In the early years of Scouting in South Australia, local Boy Scout patrols and troops formed independently and there were several separate central organisations including Boys' Brigade Scouts, Church Lads Brigade Scouts, Chums Scouts, British Boy Scouts, The Boy Scouts Association, Life-Saving Scouts of the Salvation Army and Methodist Boy Scouts.

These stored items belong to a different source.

-- ==== Sys2Proof/Machine/PrefixSearch.lean ====
section
/-! DEFINITION. PrefixSearch: the lenient hexadecimal parse, the candidate sequence, and HASH_RESET, HASH_CHAR, HASH_LOAD and CRACK (43_prefix_search.md). -/

namespace Sys2Proof.Machine

/-- HexVal(c): the digit's value, 0 for a byte outside the alphabet (43_prefix_search.md R180). -/
def hexVal (c : Byte) : Nat :=
  if 0x30 ≤ c.toNat ∧ c.toNat ≤ 0x39 then c.toNat - 0x30
  else if 0x41 ≤ c.toNat ∧ c.toNat ≤ 0x46 then c.toNat - 0x37
  else if 0x61 ≤ c.toNat ∧ c.toNat ≤ 0x66 then c.toNat - 0x57
  else 0

/-- One character into the accumulator: ((HASH_ACC << 4) OR HexVal(c)) mod 2^32 (43_prefix_search.md R181). -/
def hashShift (acc : Word) (c : Byte) : Word := (acc <<< 4) ||| BitVec.ofNat 32 (hexVal c)

/-- The target of a parsed hash: hash XOR 0xFFFFFFFF (43_prefix_search.md R186). -/
def targetOf (hash : Word) : Word := hash ^^^ Config.finalXor

/-- P_i: the prefix register under hypothesis i (43_prefix_search.md R187). -/
def prefixReg (tbl : Vector Word 256) (i : Nat) : Word :=
  (fun r => update tbl r Config.padByte)^[i] Config.pregInit

/-- The high-order prefixes of hypothesis i >= 6, ascending: [10^(i-6), 10^(i-5)) (43_prefix_search.md R190). -/
def highPrefixes (i : Nat) : List Nat := List.range' (10 ^ (i - 6)) (10 ^ (i - 5) - 10 ^ (i - 6))

/-- The candidate of a high-order prefix p and a low-order value v: p * 100000 + v (43_prefix_search.md R190). -/
def candidate (p : Nat) (v : Offset) : OutWord := BitVec.ofNat 30 (p * 100000 + v.toNat)

/-- The candidates of hypothesis i: steps 4b and 4c (43_prefix_search.md R188 to R190). -/
def crackHyp (ix : Index) (target : Word) (i : Nat) : List OutWord :=
  if i < Config.hypSplit then lookupWords ix (target ^^^ prefixReg ix.tbl i)
  else (highPrefixes i).flatMap fun p =>
    (lookupSeq ix (target ^^^ prefixReg ix.tbl i ^^^ digestOf ix.tbl p true)).map (candidate p)

/-- CrackSeq(target): the candidates of hypotheses 1 to 9, in hypothesis order, none removed
(43_prefix_search.md R188, R191). -/
def crackSeq (ix : Index) (target : Word) : List OutWord :=
  (List.range' 1 Config.hypMax).flatMap (crackHyp ix target)

/-- HASH_RESET: HASH_ACC <- 0 (43_prefix_search.md R183). -/
def execHashReset (s : State) : Result := issue s fun t => t.setHashAcc 0#32

/-- HASH_CHAR: feed the character CMD_ARG[7:0] (43_prefix_search.md R184). -/
def execHashChar (s : State) : Result := issue s fun t => t.setHashAcc (hashShift t.hashAcc t.byteOperand)

/-- HASH_LOAD: HASH_ACC <- CMD_ARG (43_prefix_search.md R185). -/
def execHashLoad (s : State) : Result := issue s fun t => t.setHashAcc t.wordOperand

/-- CRACK, at issue: TGT <- HASH_ACC XOR 0xFFFFFFFF, the output cleared, PEND <- CrackSeq(TGT), busy; HASH_ACC stays
(43_prefix_search.md R194, 44_engine_control.md R227). -/
def execCrack (s : State) : Result :=
  issueBuilt s fun ix t =>
    (t.latchTgt (targetOf t.hashAcc)).beginSearch .crack (crackSeq ix (targetOf t.hashAcc))

end Sys2Proof.Machine
end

Scouting in South Australia is now predominantly represented by Scouts Australia's South Australian Branch and the Girl Guides South Australia, a member organisation of Girl Guides Australia. There is representation by ethnic scout associations, some of which form the Ethnic Scouts and Guides of South Australia (ESGOSA) and, since 1984, representation by the Baden-Powell Scouts' Association.

==Scouts Australia South Australian Branch==

Scouts Australia's South Australian Branch has 11 districts - Adelaide Foothills, Beadell, Heysen, Hills to Coast, Karkana, Limestone Coast, Mawson, Ridley, Three Rivers and Torrens. There are also Lone Scouts for youth too far away from a regular meeting place.

===Facilities===
- Woodhouse Adventure Park, Piccadilly - site of numerous Australian Scout Jamborees
- Roonka River Adventure Park - near Blanchetown, South Australia
- Camp Nyroca - Near Port Lincoln
- Glenelg Activities Centre
- Napperby Scout Camp, - Near Port Pirie
- Seahaven, Outer Harbor

===Rovering===
As of October 2024, there are 11 Rover Units (previously called Crews) in South Australia that run programs at the Unit and Branch level.

==Girl Guides Australia==
Girl Guides SA operates three accommodation sites in South Australia, GTS Dolphin beachfront accommodation in Port Adelaide, Douglas Scrub campsite near McLaren Flat, and Tuckerway Hostel.

==Gang Shows and other theatrical experiences==
There are a number of Gang Shows put on in South Australia. A Gang Show is a Scout variety show.

- Adelaide Gang Show - started in 1961. Early shows were directed by John Hardy and staged at Unley Town Hall. Radio 5AD produced LP recordings of several early shows as a commercial venture.
- Comedy Capers Gang Show - started in 1965, located in Northern Adelaide.
- Scouts Shouts Youth Theatre - started in 1973, located in Salisbury, South Australia.
- Carry On Guides - the only known all-Guide show worldwide, started in 1973, located in Northern Adelaide.